My coach’s mouth was moving, but her words had no meaning. It seemed like she was speaking gibberish. I knew she was scolding us for screwing up again and I could feel myself start to shake from the anxiety of failure. My breathing was quickening by the second and my body was becoming numb from the lack of oxygen. Tears gathered in my eyes and were ready to fall, but I knew I couldn’t let myself cry in front of everyone. Suddenly her words made sense when she excused the team to get water. I practically sprinted out into the hallway and went to the furthest water fountain in hopes of being hidden from everyone else. I didn’t want them to see me cry. It made me feel weak.
As soon as I knew I was out of sight, I let my tears fall freely from my eyes. The salty liquid fell fast and I could taste remnants of it as it flowed down my face, some of it getting into my open mouth as I sobbed uncontrollably. Everyone always told me cheer was easy, but I could clearly see they were lying. There was so much more pressure than I could handle and it was tearing me down emotionally. A burn in my lungs began to form as a result of my shallow breaths. My body slid onto the cool tiled floors and I scooted into the corner, hoping I could calm myself down. I leaned my back against the brick wall and the rough texture scratched against my sweaty skin. However, that wasn’t the current thought on my mind. I first had to figure out what to do with myself and the sport that I had already devoted so much time and effort to.
I knew this horribly uncontrollable panic attack was due to the fact my coach wasn’t very good at her job. She pushed everyone to unreasonably extremes and didn’t care about physical and emotional limits. Through my tears, I could see one of my teammates making her way over to me. I started viciously wiping my eyes in hopes that she couldn’t tell that I had been crying. Right before she got to me, I pulled my knees close to me in an attempt to hide my heaving chest.
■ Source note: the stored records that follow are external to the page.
-- ==== Sys2Proof/Machine/Flags.lean ====
section
/-! DEFINITION. The flags of the block: outcome codes (R180), the result word (R29), the results of the
operations (R161, R162, R181), and the outputs that are functions of `st` (R33). -/

namespace Sys2Proof.Machine

/-- The 3-bit codes of `st` (R21). -/
def fsmCode : Fsm → BitVec 3
  | .idle => 0#3
  | .flushing => 1#3
  | .sending => 2#3
  | .waiting => 3#3
  | .reading => 4#3
  | .done => 5#3
  | .timedOut => 6#3
  | .shortRd => 7#3

/-- The error kinds: five of the source and IllegalOp (R180). -/
inductive ErrorKind where
  | noResponse | badStartByte | badCommandEcho | checksumMismatch | shortRead | illegalOp
deriving DecidableEq, Repr

/-- `code(E)` (R180). Code 0 is OK; code 6 is never produced. -/
def errorCode : ErrorKind → BitVec 3
  | .noResponse => 1#3
  | .badStartByte => 2#3
  | .badCommandEcho => 3#3
  | .checksumMismatch => 4#3
  | .shortRead => 5#3
  | .illegalOp => 7#3

/-- What a reader of `res.status` makes of the code: `none` is OK, and code 6 is not read at all (U9). -/
def readStatus (code : BitVec 3) : Option (Option ErrorKind) :=
  if code = 0#3 then some none
  else if code = 1#3 then some (some .noResponse)
  else if code = 2#3 then some (some .badStartByte)
  else if code = 3#3 then some (some .badCommandEcho)
  else if code = 4#3 then some (some .checksumMismatch)
  else if code = 5#3 then some (some .shortRead)
  else if code = 7#3 then some (some .illegalOp)
  else none

/-- The terminal state of an error (R180). -/
def terminalOf : ErrorKind → Fsm
  | .noResponse => .timedOut
  | .shortRead => .shortRd
  | .badStartByte => .done
  | .badCommandEcho => .done
  | .checksumMismatch => .done
  | .illegalOp => .done

/-- The result an error leaves: its code, every other field 0 (R181). -/
def errorResult (e : ErrorKind) : Result := ⟨errorCode e, false, 0#16, 0#9, 0#8⟩

/-- The result of SETABC: status OK, every other field 0 (R135, R163). -/
def okResult : Result := ⟨0#3, false, 0#16, 0#9, 0#8⟩

/-- `RESULT_RDCONC(rx)` (R161). -/
def resultRdconc (c : Config) (rx : Frame) : Result := ⟨0#3, (decodeStatus c rx).2, decodePpm rx, 0#9, 0#8⟩

/-- `RESULT_RDFULL(rx)` (R162). -/
def resultRdfull (c : Config) (rx : Frame) : Result :=
  ⟨0#3, false, decodePpm rx, decodeTemp c rx, (decodeStatus c rx).1⟩

/-- `res` as the 37-bit word (R29): stat 36:29, temp 28:20, ppm 19:4, warn 3, status 2:0. -/
def packResult (r : Result) : BitVec 37 :=
  r.status.setWidth 37 ||| (BitVec.ofBool r.warn).setWidth 37 <<< 3 ||| r.ppm.setWidth 37 <<< 4 |||
    r.temp.setWidth 37 <<< 20 ||| r.stat.setWidth 37 <<< 29

/-- The fields of a 37-bit result word (R29). -/
def unpackResult (w : BitVec 37) : Result :=
  ⟨w.extractLsb' 0 3, w.getLsbD 3, w.extractLsb' 4 16, w.extractLsb' 20 9, w.extractLsb' 29 8⟩

/-- A terminal state: the FSM waits there for H_TAKE (R12, R33). -/
def isTerminal : Fsm → Bool
  | .done => true
  | .timedOut => true
  | .shortRd => true
  | .idle => false
  | .flushing => false
  | .sending => false
  | .waiting => false
  | .reading => false

/-- `busy = (st ≠ Idle)` (R33). -/
def busy (s : State) : Bool := s.st != .idle

/-- `res_valid` (R33). -/
def resValid (s : State) : Bool := isTerminal s.st

end Sys2Proof.Machine
end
She crouched down beside me and spoke with sympathetic eyes, “Coach says it’s time for you to come back in.” I stared helplessly up at her, not wanting to have to walk back into the gym looking like an emotional wreck. However, she didn’t say another word, just stood up and held her hand out for me. Knowing my weakened body and soul could never make it up itself, I accepted her offer. As we walked towards the gym I tried to force myself to take deeper breaths and calm down. My teammate tried to console me by rubbing her hand in circles on my back, but nothing was working, I was inconsolable.
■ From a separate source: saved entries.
-- ==== Sys2Proof/Machine/Core.lean ====
section
/-! DEFINITION. The machine as the host's interface takes it. -/

def Sys2Proof.core : Host.Core :=
  { State := Sys2Proof.Machine.State
    Fault := Sys2Proof.Machine.Fault
    Refusal := Sys2Proof.Machine.Refusal
    step := Sys2Proof.Machine.step
    reset := Sys2Proof.Machine.State.reset }
end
We walked into the gym together to see the entire team sitting in a circle on the bright, fuzzy blue mats. They all stared as we joined the group and awaited directions from our coach. My coach moved to the center of the circle, causing everyone to fall silent, and awkwardly cleared her throat loudly before speaking. Coach said, “I know some of you are a little unhappy right now. So, I thought it would be a good time to have a team meeting and all address our problems.”
A lump grew in my throat as I tried to piece together what I was going to say. I knew that if I was acting in my best interest, I would drop myself out of the upcoming competition, knowing very well they could manage without me. So, that’s what I did. When it came to be my turn, I confidently and said, “I quite frankly don’t like how things are run here. I’m sorry but I’m too stressed out to be able to fully commit myself. I apologize for the short notice, but I can’t make myself do this competition. It’s hurting me too much.” I knew some people would be disappointed that I backed out; however, I’m the only one that truly knows what’s best for me and in this situation, what was best for me was to get an emotional break from the overpowering stress that comes along with being a cheerleader.